Software Energy Efficiency MCP Server

The MCP (Model Context Protocol) Server enables developers to write energy-efficient code, minimizing software’s environmental and operational costs. Its research dataset currently supports Java but is architected to support additional languages by expanding the dataset. It integrates with AI agents like GitHub Copilot to suggest sustainable optimizations.

The server enhances LLM-based code optimization by delivering customized, high-quality energy-efficiency research data to an AI agent. This agent incorporates the data into LLM prompts, prioritizing effective code optimization for reduced energy consumption. Using semantic search, the server analyzes energy efficiency observations, providing research-backed suggestions (e.g., from energy optimization studies; see Acknowledgments).
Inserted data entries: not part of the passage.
/-- Checks of SELECT (R158, R208, R211 to R214). -/
def selectRefusal (feat : Nat) (x : Tile) (w : CmdWord) : Option Nat :=
  let c := selC w
  let k := selK w
  let sh := refShape x (cb w 12 4)
  let gr := refShape x (cb w 24 4)
  let spill := cb w 22 1
  match x.decl (selBush w) with
  | none => if bitN feat fSelect then some 158 else some 147
  | some d1 =>
    let d2 := x.decl (selBush2 w)
    firstRule [
      (147, !bitN feat fSelect),
      (158, !(selFmt w == 4 || selFmt w == 5) || spill > 1 || k > c),
      (158, spill == 1 && (d2.isNone || selBush2 w == selBush w)),
      (208, sh.rows > 8192 || sh.cols != ceilDiv (c * (elemBits (selFmt w) / 8)) 64),
      (211, !d1.byRow && d1.nb < c),
      (212, spill == 1 && !(d2.any (fun d => !d.byRow && c ≤ d.nb))),
      (213, d1.byRow && (spill == 1 || d1.cap < k)),
      (214, gr.rows != sh.rows || gr.cols != ceilDiv k 8)]

/-- Checks of a paged transfer and of CXL_GATHER (R119, R161, R162, R164). -/
def pagedRefusal (gen feat : Nat) (x : Tile) (w : CmdWord) : Option Nat :=
  let op := cmdOp w
  let lines := pageNf w * pageFlines w
  let own := if op = 0x1E then 164 else 119
  firstRule [
    (147, op == 0x1E && !bitN feat fCxlgather),
    (147, gen == 3 && !bitN feat fLongctx && (fld w 175 174 != 0 || fld w 187 185 != 0)),
    (119, cb w 22 1 > 63),
    (own, pageFlines w = 0 || (refShape x (cb w 12 4)).foot != lines || (op == 0x1E && lines > 65536)),
    (119, bitN (cb w 23 1) 0 && (cmdPopB w).isNone),
    (163, op == 0x1E && cb w 26 1 = 0)]

/-- Checks of a V command of Table CMD-13 (R132, R163). -/
def vRefusal (feat : Nat) (x : Tile) (w : CmdWord) : Option Nat :=
  let op := cmdOp w
  firstRule [
    (147, op == 0x1D && !bitN feat fSround),
    (132, op != 0x1D && ((refShape x (cb w 12 4)).foot > 65536 || vXaddr w % (if op = 0x1A then 4096 else 64) != 0)),
    (if op = 0x1D then 163 else 132, vDlf w = 0)]

/-- Checks of PSET (R113, R160). -/
def psetRefusal (gen feat : Nat) (st : Stream) (x : Tile) (w : CmdWord) : Option Nat :=
  let mode := cb w 12 1
  firstRule [
    (113, mode = 0 || mode > (if gen = 3 then 6 else 5)),
    (113, mode == 3 && (cmdPopA w).isNone),
    (66, (mode == 5 || mode == 6) && st = .access),
    (147, mode == 6 && !bitN feat fSelect),
    (160, mode == 6 && (x.decl (fld w 116 112)).isNone)]

/-! ### Repeats (R109) -/

/-- The REPEATs of a program: index, LEN, COUNT. -/
def repeats (code : List CmdWord) : List (Nat × Nat × Nat) :=
  code.zipIdx.filterMap (fun e => if cmdOp e.1 = 0x02 then some (e.2, cb e.1 14 2, cb e.1 12 2) else none)

/-- The REPEATs whose bodies hold index i, innermost first. -/
def enclosing (rs : List (Nat × Nat × Nat)) (i : Nat) : List (Nat × Nat × Nat) :=
  (rs.filter (fun r => r.1 < i && i ≤ r.1 + r.2.1)).reverse

/-- Checks of the REPEAT at index i. -/
def repeatRefusal (rs : List (Nat × Nat × Nat)) (i : Nat) (w : CmdWord) : Option Nat :=
  let len := cb w 14 2
  let outer := enclosing rs i
  firstRule [
    (109, cb w 12 2 = 0 || len = 0 || len > 4095 || i + len > 4095),
    (109, outer.any (fun r => r.1 + r.2.1 < i + len)),
    (109, outer.length ≥ 4)]

/-! ### Blocks that overlap bins and record regions (R120, R202) -/

/-- Passes that STEP counts at index i: how many values the step takes. -/
def stepCount (rs : List (Nat × Nat × Nat)) (i step : Nat) : Nat :=
  let cs := (enclosing rs i).map (·.2.2)
  match step with
  | 1 => cs.getD 0 1
  | 2 => cs.getD 1 1
  | 3 => cs.getD 0 1 * cs.getD 1 1
  | _ => 1

/-- A block with BASE 0b000 touches lines [lo, lo + n) in some pass. -/
def blockTouches (x : Tile) (passes r lo n : Nat) : Bool :=
  let s := refShape x r
  let f := bitsN r 18 0
  let k := if f + s.extent > lo then 0 else (lo - f - s.extent) / s.foot + 1
  k < passes && f + k * s.foot < lo + n

/-- The overlaps of the references of a command. -/
def overlapRefusal (x : Tile) (rs : List (Nat × Nat × Nat)) (i : Nat) (w : CmdWord) : Option Nat :=
  let zero := (cmdRefs w).filter (fun r => bitsN r.1 21 19 = 0)
  let hits (r : Nat) (l : List (Nat × Nat)) : Bool :=
    l.any (fun e => blockTouches x (stepCount rs i (bitsN r 31 30)) r e.1 e.2)
  firstRule [
    (120, zero.any (fun r => hits r.1 (x.binRanges.map (·.2)))),
    (202, zero.any (fun r => r.2 && hits r.1 x.recordRanges))]

/-! ### One command -/

/-- What the opcode's own rules refuse. -/
def bodyRefusal (gen feat : Nat) (st : Stream) (x : Tile) (rs : List (Nat × Nat × Nat)) (i : Nat) (w : CmdWord) :
    Option Nat :=
  match cmdOp w with
  | 0x02 => repeatRefusal rs i w
  | 0x03 => psetRefusal gen feat st x w
  | 0x10 | 0x11 =>
    firstRule [(118, (x.shape (fld w 175 168)).foot != (refShape x (cb w 12 4)).foot)]
  | 0x12 | 0x13 | 0x1E => pagedRefusal gen feat x w
  | 0x14 =>
    match x.xfers[cb w 16 2]? with
    | none => some 123
    | some e => firstRule [(123, (refShape x (cb w 12 4)).foot != xfLines e)]
  | 0x18 | 0x19 | 0x1A | 0x1B | 0x1C | 0x1D => vRefusal feat x w
  | 0x20 => matmulRefusal gen feat x w
  | 0x21 => accaddRefusal feat x w
  | 0x28 | 0x29 => vecRefusal gen feat x w
  | 0x2A => firstRule [(130, !((1 ≤ cb w 12 1 && cb w 12 1 ≤ 0x16) || cb w 12 1 == 0x18))]
  | 0x30 => firstRule [(131, !(1 ≤ cb w 12 1 && cb w 12 1 ≤ 8))]
  | 0x38 => selectRefusal feat x w
  | _ => none

/-- The rule that refuses the command at index i of a stream, where one does. -/
def cmdRefusal (gen feat : Nat) (st : Stream) (x : Tile) (rs : List (Nat × Nat × Nat)) (i : Nat) (w : CmdWord) :
    Option Nat :=
  match headRefusal gen st w with
  | some r => some r
  | none =>
    match firstSome (refRefusal gen feat x w) (cmdRefs w) with
    | some r => some r
    | none =>
      match bodyRefusal gen feat st x rs i w with
      | some r => some r
      | none => overlapRefusal x rs i w

/-- The first refused command of a stream of tile index k. -/
def streamRefusal (gen feat k : Nat) (st : Stream) (x : Tile) : Option PlanRefusal :=
  let code := match st with | .access => x.codeA | .execute => x.codeX
  let rs := repeats code
  firstSome (fun (e : CmdWord × Nat) =>
    (cmdRefusal gen feat st x rs e.2 e.1).map (fun r => ({ rule := r, tile := k, stream := st, index := e.2 } : PlanRefusal)))
    code.zipIdx

/-- Everything the loader refuses in an image as it stands, apart from its generation. -/
def imageRefusal (b : Bytes) (len bays : Nat) : Option PlanRefusal :=
  match headerRefusal b len bays with
  | some r => some { rule := r }
  | none =>
    match directoryRefusal b with
    | some r => some { rule := r }
    | none =>
      let n := 8 * imgBays b
      let tiles := (List.range n).map (imgTile b)
      firstSome (fun k =>
        match tablesRefusal tiles (imgBays b) k with
        | some r => some r
        | none =>
          let x := tiles.getD k {}
          match streamRefusal (imgGen b) (imgFeatures b) k .access x with
          | some r => some r
          | none => streamRefusal (imgGen b) (imgFeatures b) k .execute x) (List.range n)

end Sys2Proof.Machine
end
Written in Python with FastMCP 2.x, it supports local or remote operation and scalable data storage (JSON or cloud-hosted Qdrant). Configurable authentication and Docker-based deployment ensure secure, flexible operation.

White Paper Supplement

This software project supplements the white paper "Energy-Efficiency Tactics in Software Architecture and Implementation" (author: Max Meinhardt), which is a software energy-efficiency tactic reference guide for software architecture and implementation of cloud and non-cloud Web and IoT software applications.

Features

  • Supports any computer language. Current available data sets: Java.
  • Semantic search for relevant energy efficiency suggestions based on code snippets.
  • Conditional storage: JSON for simple setups and small energy efficiency datasets, Qdrant with scalable vector search for large data sets.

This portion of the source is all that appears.